Morning jam sets day’s tune

Strict traffic management in early hours can make the day tolerable

When the clock strikes 7:15am on weekdays, the early morning calm of the capital’s Asad Avenue disappears and private cars, rickshaws and public transports start to cram the city street.

Within a few minutes, the avenue becomes extremely noisy and jam-packed with vehicles.

And then starts the seemingly never-ending nightmare of the morning jam, causing school-goers and city dwellers to suffer.

It happens almost every day on Mohammadpur’s Asad Avenue which has four schools — Mohammadpur Preparatory Higher Secondary School, YWCA Junior Girls’ High School, Green Herald School and College, and St Joseph Higher Secondary School — on it.

It’s the same picture in Dhanmondi, which also has several schools, according to The Daily Star correspondents and photographers who were recently assigned to observe and report on the mad morning rush.

Frustrated, many students were seen getting down from their vehicles and walking to their schools.

Talking to this newspaper, several experts and commuters blamed excessive traffic, congested streets, and traffic mismanagement for the morning tailbacks.

A proactive role by the school authorities, the guardians and the traffic police in managing traffic could help a lot, they added.

“The most difficult task is to control cars. The owners act as if they are VIPs. They don’t hesitate to park their cars, and pick and drop their children wherever they wish,” a community police member in Mohammadpur area said on Wednesday.

He said the tailbacks can be avoided if all guardians and students get down a little away from the schools and walk to schools.

Most parents take their cars straight in front of the school gates and drop their children there, said Maruf Hossain, who works for a private firm in Dhanmondi.

“It obstructs other cars and contributes to the tailbacks,” he added.

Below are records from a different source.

-- ==== Sys2Proof/Tests/Slice0.lean ====
section
/-! SUPPORT. Tests against the spec's own numbers (95_test_vectors.md and the examples of the rules), the smoke tests of
`WellFormed`, and for each statement with hypotheses a concrete case that meets them. -/

namespace Sys2Proof.Tests

open Sys2Proof.Machine

/-! WellFormed refuses each ill-formed term -/

/-- A payload longer than `MAX_PAYLOAD`. -/
theorem test_wellFormed_refuses_long_payload : (Instr.update [1, 2, 3]).wellFormed 2 = false := by decide

/-- A payload whose length the `len` field cannot hold, whatever `MAX_PAYLOAD`. -/
theorem test_wellFormed_refuses_uncountable_payload :
    (Instr.final (List.replicate (2 ^ 64) 0)).wellFormed (2 ^ 65) = false := by
  simp only [Instr.wellFormed, payloadFits, Instr.payload, List.length_replicate]
  decide

theorem test_wellFormed_accepts : (Instr.hash 1 [1, 2, 3]).wellFormed 3 = true := by decide

/-! Decoding: words written out from R47 to R49 -/

/-- `NEW 2` (R97's example). -/
theorem test_decode_new : decodeCommand 100 [0x01, 0x02, 0x00, 0x00, 0x00, 0x00, 0x00, 0x00, 0x00, 0xff] =
    .command (.new 2) [0xff] := by decide

/-- `NEW 0xdeadbeef` (program P6): the seed is little-endian. -/
theorem test_decode_new_byte_order : decodeCommand 100 [0x01, 0xef, 0xbe, 0xad, 0xde, 0x00, 0x00, 0x00, 0x00] =
    .command (.new 0xdeadbeef) [] := by decide

/-- `UPDATE "x"` (program P4). -/
theorem test_decode_update : decodeCommand 100 [0x02, 0x01, 0x00, 0x00, 0x00, 0x00, 0x00, 0x00, 0x00, 0x78] =
    .command (.update [0x78]) [] := by decide

/-- `FINAL "abc"` (R99's example), then the next command's first byte. -/
theorem test_decode_final :
    decodeCommand 100 [0x03, 0x03, 0x00, 0x00, 0x00, 0x00, 0x00, 0x00, 0x00, 0x61, 0x62, 0x63, 0x01] =
    .command (.final [0x61, 0x62, 0x63]) [0x01] := by decide

/-- `HASH "a", 1` (vector V2): the seed comes before the length. -/
theorem test_decode_hash :
    decodeCommand 100
      [0x04, 0x01, 0x00, 0x00, 0x00, 0x00, 0x00, 0x00, 0x00, 0x01, 0x00, 0x00, 0x00, 0x00, 0x00, 0x00, 0x00, 0x61] =
    .command (.hash 1 [0x61]) [] := by decide

/-- R51: opcode bytes 0 and 5, a command cut short, a length above `MAX_PAYLOAD`. -/
theorem test_decode_refuses :
    decodeCommand 100 [0x00, 0x01] = .unknownOpcode 0x00 ∧ decodeCommand 100 [0x05] = .unknownOpcode 0x05 ∧
    decodeCommand 100 [0x01, 0x02] = .truncated ∧
    decodeCommand 100 [0x02, 0x02, 0x00, 0x00, 0x00, 0x00, 0x00, 0x00, 0x00, 0x78] = .truncated ∧
    decodeCommand 1 [0x02, 0x02, 0x00, 0x00, 0x00, 0x00, 0x00, 0x00, 0x00, 0x78, 0x79] = .oversize 2 := by decide

/-- The words of `spec/opcode_table.json`. -/
theorem test_decodeTableWord :
    decodeTableWord 8 0x01 = some (.new 0) ∧ decodeTableWord 8 0x02 = some (.update []) ∧
    decodeTableWord 8 0x03 = some (.final []) ∧ decodeTableWord 8 0x04 = some (.hash 0 []) ∧
    decodeTableWord 8 0x05 = none ∧ decodeTableWord 72 0x0201 = some (.new 2) ∧
    decodeTableWord 80 0x780000000000000001_02 = some (.update [0x78]) := by decide

/-- The word's command, and nothing but it, is what the next step consumes. -/
theorem test_fetchWord :
    fetch (State.reset.withFetchWord 8 0x01) = .command (.new 0) [] ∧
    fetch (State.reset.withFetchWord 8 0x04) = .command (.hash 0 []) [] := by decide

/-! Small states -/

/-- A block in phase OPEN that has absorbed nothing, with all accumulators `m` and `bytes` buffered. -/
def fresh (m : Word) (bytes : List Byte) : Block where
  acc0 := m
  acc1 := m
  acc2 := m
  totalLength := 0
  fin := false
  tail := []
  fbuf := bytes

/-- A machine with a given block and empty channels. -/
def machine (b : Block) : State := { State.reset with block := b }

/-- The response bytes a command adds to empty channels, empty where it does not complete. -/
def answer (i : Instr) (b : Block) : List Byte :=
  match exec i (machine b) with
  | .next t => t.responses
  | .fault _ => []
  | .refused _ => []

/-- The block a command leaves, the reset block where it does not complete. -/
def after (i : Instr) (b : Block) : Block :=
  match exec i (machine b) with
  | .next t => t.block
  | .fault _ => Block.reset
  | .refused _ => Block.reset

/-! One step of each command, against the spec's numbers -/

/-- `NEW 2` (R97's example). -/
theorem test_new : after (.new 2) Block.reset = fresh 0x51fecf31f98f3b6a [] ∧ answer (.new 2) Block.reset = [0x00] := by
  decide

/-- NEW in phase OPEN discards the stream (program P5's seed 7). -/
theorem test_new_discards : after (.new 7) (fresh 1 [9]) = fresh 0xaeec5559c50a6f2c [] := by decide

/-- `UPDATE ramp(100)` after `NEW 0` (R98's example). -/
theorem test_update_forwards :
    after (.update (ramp 100)) (fresh 0x1ff5c2923a788d2c []) =
      { acc0 := 0x60cbf30c23c498f7, acc1 := 0xfa2817ed92875ae6, acc2 := 0x2b05c90025648da4, totalLength := 48,
        fin := false, tail := (ramp 64).drop 48, fbuf := (ramp 100).drop 64 } := by decide +kernel

/-- `UPDATE` after reset (program P4, command 1). -/
theorem test_update_closed : answer (.update [0x78]) Block.reset = [0x81] := by decide

/-- `FINAL "abc"` after `NEW 2` (vector V3). -/
theorem test_final_short :
    answer (.final [0x61, 0x62, 0x63]) (fresh 0x51fecf31f98f3b6a []) =
      [0x01, 0x53, 0x51, 0x91, 0xb2, 0xe4, 0x92, 0xdd, 0x32] := by decide +kernel

/-- `FINAL` of `ramp(130)` after two UPDATEs (program P3, command 4): a resumed round, no peel, the fold, one post-fold
step. -/
theorem test_final_folded :
    answer (.final [])
      { acc0 := 0xdd46c4ba564ef6cb, acc1 := 0x143ff3dd677f9a9f, acc2 := 0x2b8e0aa5be7467cc, totalLength := 112,
        fin := false, tail := (ramp 128).drop 112, fbuf := [0x80, 0x81] } =
      [0x01, 0xca, 0xe2, 0x63, 0x3d, 0x0e, 0x60, 0xa7, 0x6e] := by decide +kernel

/-- `HASH "abcdefghijklmnopqrstuvwxyz", 4` (vector V5, the long path). -/
theorem test_hash_long :
    answer (.hash 4 ((List.range 26).map (fun i => BitVec.ofNat 8 (97 + i)))) Block.reset =
      [0x01, 0x40, 0x5f, 0x7f, 0x1d, 0xb6, 0xaf, 0x43, 0x7a] := by decide +kernel

/-- `HASH ramp(200), 0` (95_test_vectors.md section 3.5: forwarding, a peel of 16 and the fold). -/
theorem test_hash_peeled :
    answer (.hash 0 (ramp 200)) (fresh 5 [1, 2]) = 0x01 :: leBytes 8 0xb96493db7846fe8c := by decide +kernel

/-- The first command after reset, fetched and run by a step. -/
theorem test_step_runs_first_command :
    (match step (State.reset.withFetchWord 8 0x01) with
      | .next t => decide (t.block = fresh 0x1ff5c2923a788d2c [] ∧ t.commands = [] ∧ t.responses = [0x00])
      | .fault _ => false
      | .refused _ => false) = true := by decide

/-! Internal operations, against 95_test_vectors.md -/

/-- Section 3.1. -/
theorem test_mix : mix 0x0123456789abcdef 0xfedcba9876543210 = 0x2317228f48165bb2 ∧
    mix 0x8ebc6af09c88c6e3 0x589965cc75374cc3 = 0x02c45fcca5b24b2a := by decide

/-- Section 3.2: an ABSORB that starts at `T = 32` steps lane 2. -/
theorem test_absorb_resumes :
    absorb specConfig (ramp 16) { fresh 0x1ff5c2923a788d2c [] with totalLength := 32 } =
      { fresh 0x1ff5c2923a788d2c [] with acc2 := 0x937578c06d6a2d24, totalLength := 48 } := by decide +kernel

The nightmarish morning jam costs city dwellers both time and money.

“My office is in Bangla Motor. Usually, it is a 30 minute journey from my home, but it takes more than an hour to reach there, thanks to the jam on Asad Avenue,” said Jiban Ahmed, who lives in Mohammadpur Town Hall area.

Even though there are no parking signs there, poorly parked and doubled parked cars choke the street in front of Motijheel Ideal School and College.

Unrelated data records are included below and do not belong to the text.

-- ==== Sys2Proof/Syntax.lean ====
section
/-! DEFINITION. The rows of spec/opcode_table.json, one constructor each (R62, R63, R57, R23). -/

namespace Sys2Proof

/-- The eighteen rows of the operation table. The ten operations and the six reserved codes have no operand (R61); the two
data layouts carry the fields that their pattern of bits names. -/
inductive Instr where
  /-- CHK, code 0: the cancellation check (R122). -/
  | chk
  /-- CAP, code 1: capture (R123). -/
  | cap
  /-- NRM, code 2: the byte-order normaliser (R77). -/
  | nrm
  /-- EXP, code 3: the channel expander (R79). -/
  | exp
  /-- ASM, code 4: the frame assembler (R81). -/
  | asm
  /-- RSZ, code 5: the image resampler (R95). -/
  | rsz
  /-- SHP, code 6: the sharpness filter (R104). -/
  | shp
  /-- DTH, code 7: the ditherer (R114). -/
  | dth
  /-- SUB, code 8: submit (R124). -/
  | sub
  /-- DLY, code 9: the delay (R125). -/
  | dly
  /-- PackedSample (R57): the layout of one normalised sample, not an operation. -/
  | packedSample (red : BitVec 5) (green : BitVec 6) (blue : BitVec 5)
  /-- STATUS (R23): the read-only view of the run state; here, the environment's read that returns this word. -/
  | status (heldDisp heldCap : Bool) (phase : BitVec 4) (err : BitVec 2) (stopPend run : Bool)
  /-- Reserved PHASE code 10 (R63). -/
  | reserved10
  /-- Reserved PHASE code 11 (R63). -/
  | reserved11
  /-- Reserved PHASE code 12 (R63). -/
  | reserved12
  /-- Reserved PHASE code 13 (R63). -/
  | reserved13
  /-- Reserved PHASE code 14 (R63). -/
  | reserved14
  /-- Reserved PHASE code 15 (R63). -/
  | reserved15
  deriving DecidableEq, Repr

end Sys2Proof
end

“To save time, I often jaywalk across Mirpur Road [near Asad Avenue] and take another vehicle to go to work,” he said.

City’s traffic situation deteriorates during the morning when the schools start and in the afternoon when they end, said Farhad, a traffic constable who was deployed near the Mastermind School on Dhanmondi-12.

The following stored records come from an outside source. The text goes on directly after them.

-- ==== Sys2Proof/Machine/Dither.lean ====
section
/-! DEFINITION. The error-diffusion ditherer: luminance (R109), one pixel (R111), the diffusion of its error (R112, R113), the scan
(R110, R114) and DTH. -/

namespace Sys2Proof.Machine

/-- R109, D13: the single-channel conversion that the parameter gives (log 13). -/
def luma : Luma → Triple → Byte
  | .weighted wr wg wb, px =>
    BitVec.ofNat 8 ((wr * px.r.toNat + wg * px.g.toNat + wb * px.b.toNat + 32768) / 65536)
  | .maximum, px => BitVec.ofNat 8 (max px.r.toNat (max px.g.toNat px.b.toNat))
  | .minimum, px => BitVec.ofNat 8 (min px.r.toNat (min px.g.toNat px.b.toNat))
  | .exceptAt triple value base, px => if px = triple then value else luma base px

/-- What the step of R111 works out for one pixel: its luminance Y, the accumulator entry a as read, v, the bit b and the error e. -/
structure DitheredPixel where
  lum : Byte
  acc : AccEntry
  v : Int
  bit : Bool
  e : Int
  deriving DecidableEq, Repr

/-- R111: `(a + 8) >> 4`. -/
def roundedError (a : AccEntry) : Int := asr (a.toInt + 8) 4

/-- R111: the step for one pixel. `v` is not clamped. -/
def ditherPixel (thresh : Nat) (lum : Byte) (a : AccEntry) : DitheredPixel :=
  let v : Int := lum.toNat + roundedError a
  let b : Bool := decide ((thresh : Int) ≤ v)
  { lum := lum, acc := a, v := v, bit := b, e := v - 255 * (if b then 1 else 0) }

/-- R112: `row[x] <- row[x] + d`, an i16. -/
def addAt (x : Nat) (d : Int) (row : AccRow) : AccRow := row.modify x (fun a => BitVec.ofInt 16 (a.toInt + d))

/-- R112, R113: the shares a pixel sends to the right in its own row. -/
def diffuseRow (dw x : Nat) (e : Int) (cur : AccRow) : AccRow :=
  if x + 1 < dw then addAt (x + 1) (7 * e) cur else cur

/-- R112, R113: the shares a pixel sends to the row below, when there is one. -/
def diffuseBelow (dw x : Nat) (below : Bool) (e : Int) (nxt : AccRow) : AccRow :=
  let n1 := if below && decide (1 ≤ x) then addAt (x - 1) (3 * e) nxt else nxt
  let n2 := if below then addAt x (5 * e) n1 else n1
  if below && decide (x + 1 < dw) then addAt (x + 1) e n2 else n2

/-- A row of the accumulator, every entry 0. -/
def zeroRow (dw : Nat) : AccRow := List.replicate dw 0

/-- R114: one row from column `x` on, left to right; the pixels worked out and the row of errors below. -/
def ditherRow (thresh dw : Nat) (below : Bool) : Nat → List Byte → AccRow → AccRow → List DitheredPixel × AccRow
  | _, [], _, nxt => ([], nxt)
  | x, lum :: rest, cur, nxt =>
    let px := ditherPixel thresh lum (cur.getD x 0)
    let more := ditherRow thresh dw below (x + 1) rest (diffuseRow dw x px.e cur) (diffuseBelow dw x below px.e nxt)
    (px :: more.1, more.2)

/-- R110, R114: the rows top to bottom. At the end of a row EACC[0] takes EACC[1] and EACC[1] is cleared. -/
def ditherRows (thresh dw : Nat) : List (List Byte) → AccRow → List (List DitheredPixel)
  | [], _ => []
  | row :: rest, cur =>
    let done := ditherRow thresh dw (!rest.isEmpty) 0 row cur (zeroRow dw)
    done.1 :: ditherRows thresh dw rest done.2

/-- R114: the whole scan of a luminance image; both rows of the accumulator start at 0 (R119). -/
def ditherScan (thresh dw : Nat) (lums : List (List Byte)) : List (List DitheredPixel) :=
  ditherRows thresh dw lums (zeroRow dw)

/-- R109: the luminance of every pixel. -/
def lumaImage (l : Luma) (img : Image) : List (List Byte) := img.map (fun row => row.map (luma l))

/-- R111, R114: BIT, the bits of the scan. -/
def ditherImage (l : Luma) (thresh dw : Nat) (img : Image) : BitImage :=
  (ditherScan thresh dw (lumaImage l img)).map (fun row => row.map DitheredPixel.bit)

/-- DTH, code 7 (R114): after it ENH and EACC hold no value. A reserved DITHER_ALG (R66) is refused (R155). -/
def execDth (s : State) : Result :=
  withBuffer s.readEnh fun img =>
    if s.cfg.ditherAlg ≠ 0 then .refused .invalidConfiguration
    else .next ((s.setBuf { s.buf with
      bit := some (ditherImage s.cfg.luma s.cfg.thresh.toNat s.cfg.dw img), enh := none, eacc := none }).setPhase 8)

end Sys2Proof.Machine
end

Lutfar Rahman, who lives in Mohammadpur, said, “When a street gets totally jam-packed with vehicles, traffic police should allow other vehicles to use an alternative street with less heavy traffic. It does not happen in most cases.”

Besides, there should be more coordination between traffic police and community police for better traffic management on different streets, said Kamrul Islam, who lives in Dhanmondi.

Contacted, Shafiqur Rahman, assistant commissioner of Mohammadpur zone (DMP-traffic), said the traffic situation in Mohammadpur and Dhanmondi during the morning hours would improve drastically if the school-goers take school buses instead of cars.

A parent guides two children through standstill traffic on Dhanmondi 8/A.

“All the prominent schools should introduce school buses and encourage their students to use them,” he told The Daily Star.

Asked, Shafiqur admitted that they cannot control traffic properly on many streets due to manpower shortage.

“We need some 12 to 15 traffic policemen to control vehicular movement on the intersection in front of Arong. But we have just four to five men,” he said.

“During the school hours, we have to take traffic policemen from other spots and deploy them on the streets near some prominent schools to control the situation there,” he added.

Urban transport expert Prof Shamsul Hoque said in any urban area, school-goers and commuters are the ones who use the streets most.

That is why, he said, an urban area has to be planned in such a way that the two groups do not have to rush to the streets at the same time at the same zone.

Gridlock on Mirpur Road near Asad Gate. The photos were taken on Wednesday.

He also said in many developed countries, children of a particular area cannot get enrolled to a school outside the area.

“If we can introduce such a system in Dhaka, it will definitely help reduce the morning jam,” said Prof Shamsul, who is also a former director of Buet’s Accident Research Institute (ARI).

The streets of an ideal city should cover 25 of the city’s total area. But in Dhaka, it is just eight percent, he said.

“The number of city dwellers and private vehicles are increasing rapidly. Such low number of streets [in Dhaka] is one of the major reasons behind the tailbacks,” he added.

Currently, over 10 lakh vehicles are registered with the government for operation in Dhaka, according to the statistics of Bangladesh Road Transport Authority (BRTA).